An assemblance of well-developed, three-dimensional characters that were sadly never seen again after season three.
Nothing is more illustrative of this trend that season
seven’s insistence upon finding a way to bring lead characters Sookie and Bill
back together. True Blood was premised on the story of
diner waitress Sookie Stackhouse falling in love with Bill Compton, a nearly
200-year-old vampire who is the first of his kind to make himself known to
humans in his small Louisiana town.
Sookie and Bill remained the show’s primary couple for the first three
years before starting to breakdown in season four. By the start of the final season, it is well established
that both characters have moved on, however the writers couldn’t resist the
chance for an easy bookend and piled on the nostalgia to create a final story
arc where both characters realize that they are Meant To Be or something. This is particularly remarkable
considering that neither character in the novels that serve as the show’s
source material ever comes to any similar consideration. Thanks, Hollywood.

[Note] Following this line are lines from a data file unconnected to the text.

@[simp] theorem State.hostInterrupt_agenda : (s.hostInterrupt k a b).agenda = s.agenda := rfl
@[simp] theorem State.hostInterrupt_cur : (s.hostInterrupt k a b).cur = s.cur := rfl
@[simp] theorem State.hostInterrupt_now : (s.hostInterrupt k a b).now = s.now := rfl
@[simp] theorem State.hostInterrupt_fresh : (s.hostInterrupt k a b).fresh = s.fresh := rfl
@[simp] theorem State.hostInterrupt_nextId : (s.hostInterrupt k a b).nextId = s.nextId := rfl
@[simp] theorem State.hostInterrupt_jobs : (s.hostInterrupt k a b).jobs = s.jobs := rfl
@[simp] theorem State.hostInterrupt_grids : (s.hostInterrupt k a b).grids = s.grids := rfl
@[simp] theorem State.hostInterrupt_clusters : (s.hostInterrupt k a b).clusters = s.clusters := rfl
@[simp] theorem State.hostInterrupt_teams : (s.hostInterrupt k a b).teams = s.teams := rfl
@[simp] theorem State.hostInterrupt_threads : (s.hostInterrupt k a b).threads = s.threads := rfl
@[simp] theorem State.hostInterrupt_gangs : (s.hostInterrupt k a b).gangs = s.gangs := rfl
@[simp] theorem State.hostInterrupt_folds : (s.hostInterrupt k a b).folds = s.folds := rfl
@[simp] theorem State.hostInterrupt_overflow : (s.hostInterrupt k a b).overflow = s.overflow := rfl
@[simp] theorem State.hostInterrupt_filing : (s.hostInterrupt k a b).filing = s.filing := rfl
@[simp] theorem State.hostInterrupt_tickets : (s.hostInterrupt k a b).tickets = s.tickets := rfl
@[simp] theorem State.hostInterrupt_results : (s.hostInterrupt k a b).results = s.results := rfl
@[simp] theorem State.hostInterrupt_accesses : (s.hostInterrupt k a b).accesses = s.accesses := rfl
@[simp] theorem State.hostInterrupt_mem : (s.hostInterrupt k a b).mem = s.mem := rfl
@[simp] theorem State.hostInterrupt_reqs : (s.hostInterrupt k a b).reqs = s.reqs := rfl
@[simp] theorem State.hostInterrupt_ends : (s.hostInterrupt k a b).ends = s.ends := rfl
@[simp] theorem State.hostInterrupt_owners : (s.hostInterrupt k a b).owners = s.owners := rfl
@[simp] theorem State.hostInterrupt_busy : (s.hostInterrupt k a b).busy = s.busy := rfl
@[simp] theorem State.hostInterrupt_dir : (s.hostInterrupt k a b).dir = s.dir := rfl
@[simp] theorem State.hostInterrupt_kept : (s.hostInterrupt k a b).kept = s.kept := rfl
@[simp] theorem State.hostInterrupt_leadMode : (s.hostInterrupt k a b).leadMode = s.leadMode := rfl
@[simp] theorem State.hostInterrupt_spills : (s.hostInterrupt k a b).spills = s.spills := rfl
@[simp] theorem State.hostInterrupt_halves : (s.hostInterrupt k a b).halves = s.halves := rfl
@[simp] theorem State.hostInterrupt_outputs : (s.hostInterrupt k a b).outputs = s.outputs := rfl
@[simp] theorem State.hostInterrupt_arrivals : (s.hostInterrupt k a b).arrivals = s.arrivals := rfl
@[simp] theorem State.hostInterrupt_side : (s.hostInterrupt k a b).side = s.side := rfl
@[simp] theorem State.hostInterrupt_sideSeq : (s.hostInterrupt k a b).sideSeq = s.sideSeq := rfl
@[simp] theorem State.hostInterrupt_replays : (s.hostInterrupt k a b).replays = s.replays := rfl
@[simp] theorem State.hostInterrupt_commands : (s.hostInterrupt k a b).commands = s.commands := rfl
@[simp] theorem State.hostInterrupt_copyRecs : (s.hostInterrupt k a b).copyRecs = s.copyRecs := rfl
@[simp] theorem State.hostInterrupt_engineWaits : (s.hostInterrupt k a b).engineWaits = s.engineWaits := rfl
@[simp] theorem State.hostInterrupt_matrix : (s.hostInterrupt k a b).matrix = s.matrix := rfl
@[simp] theorem State.hostInterrupt_mcommands : (s.hostInterrupt k a b).mcommands = s.mcommands := rfl
@[simp] theorem State.hostInterrupt_mturns : (s.hostInterrupt k a b).mturns = s.mturns := rfl
@[simp] theorem State.hostInterrupt_tlb : (s.hostInterrupt k a b).tlb = s.tlb := rfl
@[simp] theorem State.hostInterrupt_roots : (s.hostInterrupt k a b).roots = s.roots := rfl
@[simp] theorem State.hostInterrupt_pageFaults : (s.hostInterrupt k a b).pageFaults = s.pageFaults := rfl
@[simp] theorem State.hostInterrupt_tableNext : (s.hostInterrupt k a b).tableNext = s.tableNext := rfl
@[simp] theorem State.hostInterrupt_sendBuf : (s.hostInterrupt k a b).sendBuf = s.sendBuf := rfl
@[simp] theorem State.hostInterrupt_inbox : (s.hostInterrupt k a b).inbox = s.inbox := rfl
@[simp] theorem State.hostInterrupt_sets : (s.hostInterrupt k a b).sets = s.sets := rfl
@[simp] theorem State.hostInterrupt_dies : (s.hostInterrupt k a b).dies = s.dies := rfl
@[simp] theorem State.hostInterrupt_strap : (s.hostInterrupt k a b).strap = s.strap := rfl
@[simp] theorem State.hostInterrupt_up : (s.hostInterrupt k a b).up = s.up := rfl
@[simp] theorem State.hostInterrupt_seam : (s.hostInterrupt k a b).seam = s.seam := rfl
@[simp] theorem State.hostInterrupt_hostPort : (s.hostInterrupt k a b).hostPort = s.hostPort := rfl
@[simp] theorem State.hostInterrupt_clocks : (s.hostInterrupt k a b).clocks = s.clocks := rfl
@[simp] theorem State.hostInterrupt_coreFeatures : (s.hostInterrupt k a b).coreFeatures = s.coreFeatures := rfl
@[simp] theorem State.hostInterrupt_features : (s.hostInterrupt k a b).features = s.features := rfl
@[simp] theorem State.hostInterrupt_counters : (s.hostInterrupt k a b).counters = s.counters := rfl
@[simp] theorem State.hostInterrupt_killed : (s.hostInterrupt k a b).killed = s.killed := rfl
@[simp] theorem State.hostInterrupt_gridNum : (s.hostInterrupt k a b).gridNum = s.gridNum := rfl
@[simp] theorem State.hostInterrupt_handlers : (s.hostInterrupt k a b).handlers = s.handlers := rfl
@[simp] theorem State.hostInterrupt_latches : (s.hostInterrupt k a b).latches = s.latches := rfl
@[simp] theorem State.hostInterrupt_lossNotes : (s.hostInterrupt k a b).lossNotes = s.lossNotes := rfl
@[simp] theorem State.hostInterrupt_recvWaits : (s.hostInterrupt k a b).recvWaits = s.recvWaits := rfl
@[simp] theorem State.hostInterrupt_quiets : (s.hostInterrupt k a b).quiets = s.quiets := rfl
@[simp] theorem State.hostInterrupt_collGroups : (s.hostInterrupt k a b).collGroups = s.collGroups := rfl
@[simp] theorem State.hostInterrupt_colls : (s.hostInterrupt k a b).colls = s.colls := rfl
@[simp] theorem State.hostInterrupt_saved : (s.hostInterrupt k a b).saved = s.saved := rfl
@[simp] theorem State.hostInterrupt_queues : (s.hostInterrupt k a b).queues = s.queues := rfl
@[simp] theorem State.hostInterrupt_notices : (s.hostInterrupt k a b).notices = s.notices := rfl
@[simp] theorem State.hostInterrupt_noticesLost : (s.hostInterrupt k a b).noticesLost = s.noticesLost := rfl
@[simp] theorem State.hostInterrupt_hostAsks : (s.hostInterrupt k a b).hostAsks = s.hostAsks := rfl
@[simp] theorem State.hostInterrupt_allocs : (s.hostInterrupt k a b).allocs = s.allocs := rfl
@[simp] theorem State.hostInterrupt_hdm : (s.hostInterrupt k a b).hdm = s.hdm := rfl
@[simp] theorem State.hostInterrupt_powercap : (s.hostInterrupt k a b).powercap = s.powercap := rfl
@[simp] theorem State.hostInterrupt_ecc : (s.hostInterrupt k a b).ecc = s.ecc := rfl
@[simp] theorem State.hostInterrupt_rose : (s.hostInterrupt k a b).rose = s.rose := rfl
@[simp] theorem State.hostInterrupt_flash : (s.hostInterrupt k a b).flash = s.flash := rfl
@[simp] theorem State.hostInterrupt_firmware : (s.hostInterrupt k a b).firmware = s.firmware := rfl
@[simp] theorem State.hostInterrupt_rollback : (s.hostInterrupt k a b).rollback = s.rollback := rfl
@[simp] theorem State.hostInterrupt_slots : (s.hostInterrupt k a b).slots = s.slots := rfl
@[simp] theorem State.hostInterrupt_detailed : (s.hostInterrupt k a b).detailed = s.detailed := rfl
@[simp] theorem State.hostInterrupt_maxDepth : (s.hostInterrupt k a b).maxDepth = s.maxDepth := rfl
@[simp] theorem State.hostInterrupt_spillMax : (s.hostInterrupt k a b).spillMax = s.spillMax := rfl
@[simp] theorem State.hostInterrupt_hdmMax : (s.hostInterrupt k a b).hdmMax = s.hdmMax := rfl
@[simp] theorem State.hostInterrupt_ports : (s.hostInterrupt k a b).ports = s.ports := rfl
@[simp] theorem State.hostInterrupt_order : (s.hostInterrupt k a b).order = s.order := rfl
@[simp] theorem State.hostInterrupt_pod : (s.hostInterrupt k a b).pod = s.pod := rfl
@[simp] theorem State.hostInterrupt_coreSkew : (s.hostInterrupt k a b).coreSkew = s.coreSkew := rfl
@[simp] theorem State.hostInterrupt_code : (s.hostInterrupt k a b).code = s.code := rfl
@[simp] theorem State.hostInterrupt_l2 : (s.hostInterrupt k a b).l2 = s.l2 := rfl
@[simp] theorem State.hostInterrupt_hbmStamps : (s.hostInterrupt k a b).hbmStamps = s.hbmStamps := rfl
@[simp] theorem State.hostInterrupt_keys : (s.hostInterrupt k a b).keys = s.keys := rfl
@[simp] theorem State.hostInterrupt_lineKeys : (s.hostInterrupt k a b).lineKeys = s.lineKeys := rfl
@[simp] theorem State.hostInterrupt_snoops : (s.hostInterrupt k a b).snoops = s.snoops := rfl
@[simp] theorem State.hostInterrupt_seamBroken : (s.hostInterrupt k a b).seamBroken = s.seamBroken := rfl
@[simp] theorem State.hostInterrupt_lateAd : (s.hostInterrupt k a b).lateAd = s.lateAd := rfl
@[simp] theorem State.hostInterrupt_endNotices : (s.hostInterrupt k a b).endNotices = s.endNotices := rfl
@[simp] theorem State.hostInterrupt_denied : (s.hostInterrupt k a b).denied = s.denied := rfl
@[simp] theorem State.hostInterrupt_images : (s.hostInterrupt k a b).images = s.images := rfl
@[simp] theorem State.hostInterrupt_wakes : (s.hostInterrupt k a b).wakes = s.wakes := rfl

The final season is slightly mitigated by sheer number of
Easter Eggs tossed in to appease long-time viewers. The return of
several fan-favorite characters, as well as the reunification of several
others, helped to send the show off properly even if several other major
characters, Tara and Alcide being the two most prominent, are given some of the
most abrupt write-offs in the history of television.
So Hail and Farewell, True
Blood. I won’t miss your
convoluted storylines, but I will miss Eric. I won’t miss your unfortunate tendency toward saccharine storytelling,
but I will most definitely miss Pam.
Actually, thinking on it, Pam is the thing I’m going to miss the
most. Someone get Kristin Bauer
van Straten a pilot, STAT. Meanwhile,
I remain confident that television audiences have not lost their taste for WTF programming. In any case, Salem is going to have some large, bloody shoes to fill.
Oh, Pam. You can keep sassing me/slitting my throat for another ten seasons.